The computational complexity of a neural network is typically described in terms of the network’s multi-adds calculation (MAC), which is closely related to the network’s inference time. In other words, the greater of MAC indicates the longer the running time and higher computational complexity. To ensure a fair comparison, we calculate multi-adds by assuming the size of the HR image is 256 \(\times\) 256. Table 5 presents the result of network parameters, MAC, and the inference time. As shown in Table 5, compared with SRMD, our proposed method DCMNet-G has 2.33G less MAC although the number of parameters and running time are similar. However, as shown in Tables 1 and 2, SRMD is inferior to DCMNet-G in terms of PSNR, SSIM, and other metrics. Specifically, as shown in Table 2, DCMNet-G has 2.51 dB and 0.071 improvements with respect to PSNR and SSIM under the degradation shown in Fig. 6c, respectively. Compared with other algorithms such as RealSR, DCMNet-G has about 95 % better performance in terms of the number of parameters, MAC, and running time. In addition, DCMNet-G has 3.02 dB and 0.071 improvements in terms of PSNR and SSIM under the degradation shown in Fig. 6c, respectively. Although EDSR [20], SRMD [40] and VDSR [14] have fewer network parameters than our DCMNet-G; however, their performance is significantly worse than our DCMNet-G and they can only handle the specifical degradation type, which cannot be effectively generalized to real remote sensing image SR task. DCMNet-G also outperforms USRNet [44], ESRGAN [28] and RealSR [13] with lower parameter number. Therefore, DCMNet-G obtains the superior trade-off between performance and parameters compared with other current methods.

Table 5 Real-time analysis for scale 2, 4

5 Conclusions

In this paper, a practical SR for multi-degradation remote sensing images with deep neural network is proposed. In this method, we first estimate more accurate blur kernels from the real blurred images through the GAN-based deep learning method. Next, to increase the diversity of the estimated blur kernels, we learn the distribution of these kernels and build a kernel pool consisting of various blurry kernels. Finally, we select blur kernels from the kernel pool to degrade the HR remote sensing images and use the obtained HR/LR image pairs to train the SR network. The introduction of the densely connected mechanism and multi-scale feature extract blocks can guarantee the network’s characterization with limited parameters and complexity by increasing the flow of feature information within the network. To best balance the visual effects and the objective metrics, we introduce the perceptual loss in the training process and gradually adjust the weight of the loss.
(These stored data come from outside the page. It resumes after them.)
-- ==== Sys2Proof/Machine/Crosscut.lean ====
section
/-! DEFINITION. The crosscut ports and the pair (R557-R584): training, replay and retraining, remote windows, halo strips,
broadcasts, heartbeats, and takeover. The link layer is in Link.lean, the reducer in AdaptSteps.lean. -/
namespace Sys2Proof.Machine

/-! ### Training (R557-R559, R562) -/

/-- The state of a port changes; LINK_CHANGE says so (R584, log entry 31). -/
def setXcState (p st : Nat) (s : State) : State :=
  if s.xcState p = st then s else (s.wf (xcPage p) 0x104 2 0 st).irq (xcPage p) 8

/-- The port trains, unless its role is OFF (R557). -/
def xcTrain (p : Nat) (s : State) : State := if s.xcRole p = 0 then s else setXcState p 1 s

/-- A write of CTRL of a crosscut page: EN set starts training, EN cleared takes the port down (R557). -/
def actXcEn (id p v : Nat) (s : State) : State :=
  ctrlWrite id (xcPage p) v (fun _ => 0) (xcTrain p) (setXcState p 0) s

/-- XC_ENABLE (R557). -/
def execXcEnable (id : Ident) (port : Fin 4) (s : State) : Host.Outcome State Fault Refusal :=
  .next (guardW id (xcPage port) 0x008 s fun t => actXcEn id port (t.ctrlWith (xcPage port) true) t)

/-- The wall neighbour of a port stands where R559 wants it: E with W, N with S. -/
def State.adjacent (s : State) (p prow pcol : Nat) : Bool :=
  let c := s.rf cagePage 0x500 2 0
  let r := s.rf cagePage 0x500 5 3
  match p with
  | 0 => decide (prow + 1 = r) && decide (pcol = c)
  | 1 => decide (prow = r) && decide (pcol = c + 1)
  | 2 => decide (prow = r + 1) && decide (pcol = c)
  | _ => decide (prow = r) && decide (pcol + 1 = c)

/-- What the peer reported fits the role of the port (R559): `peer` holds ROLE in [1:0], the port in [3:2], ROW in [6:4], COL in
[9:7], PAIR_CFG.ROLE in [10]. -/
def State.peerFits (s : State) (p peer : Nat) : Bool :=
  if s.xcRole p = 2 then decide (fld peer 1 0 = 2) && (bit peer 10 != s.standby)
  else decide (fld peer 1 0 = 1) && decide (fld peer 3 2 = (p + 2) % 4) && s.adjacent p (fld peer 6 4) (fld peer 9 7)

/-- The held flits are sent again with their SEQ (R562). -/
def resendHeld (p : Nat) (fs : List (List Byte)) (s : State) : State :=
  fs.foldl (fun t f => xcEmit p f ((((t.incSat (xcPage p) 0x10C).tally (xcPage p) 0x89)).sumAdd p 1)) s

/-- The hoists go on with the copies that wait for a port (R564, R674). -/
def pumpPort (p : Nat) (s : State) : State :=
  (List.range 80).foldl (fun t h => ((t.hoist h).filter fun j => j.port == some p && j.todo != []).foldl (fun u j =>
    if (u.freeTag p).isSome || wOp j.word == 0x73 then turnJob h j.id (pumpJob h j.id u) else u) t) s

/-- The port is UP: what it holds is sent again, what is queued follows, and waiting copies proceed (R562, R674). -/
def xcGoUp (p : Nat) (s : State) : State :=
  let s1 := resendHeld p (s.port p).held (setXcState p 2 s)
  pumpPort p (xcPump p (s1.port p).queue.length s1)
The experimental results show that the proposed method is effective in handling a wide range of degradation types and outperforms current methods in terms of network parameter count and computing effort. However, there are still some research lines that need to be studied, such as introducing image degradation information during SR reconstruction stage to further improve the network performance, and looking into how to incorporate the proposed algorithm into mobile devices.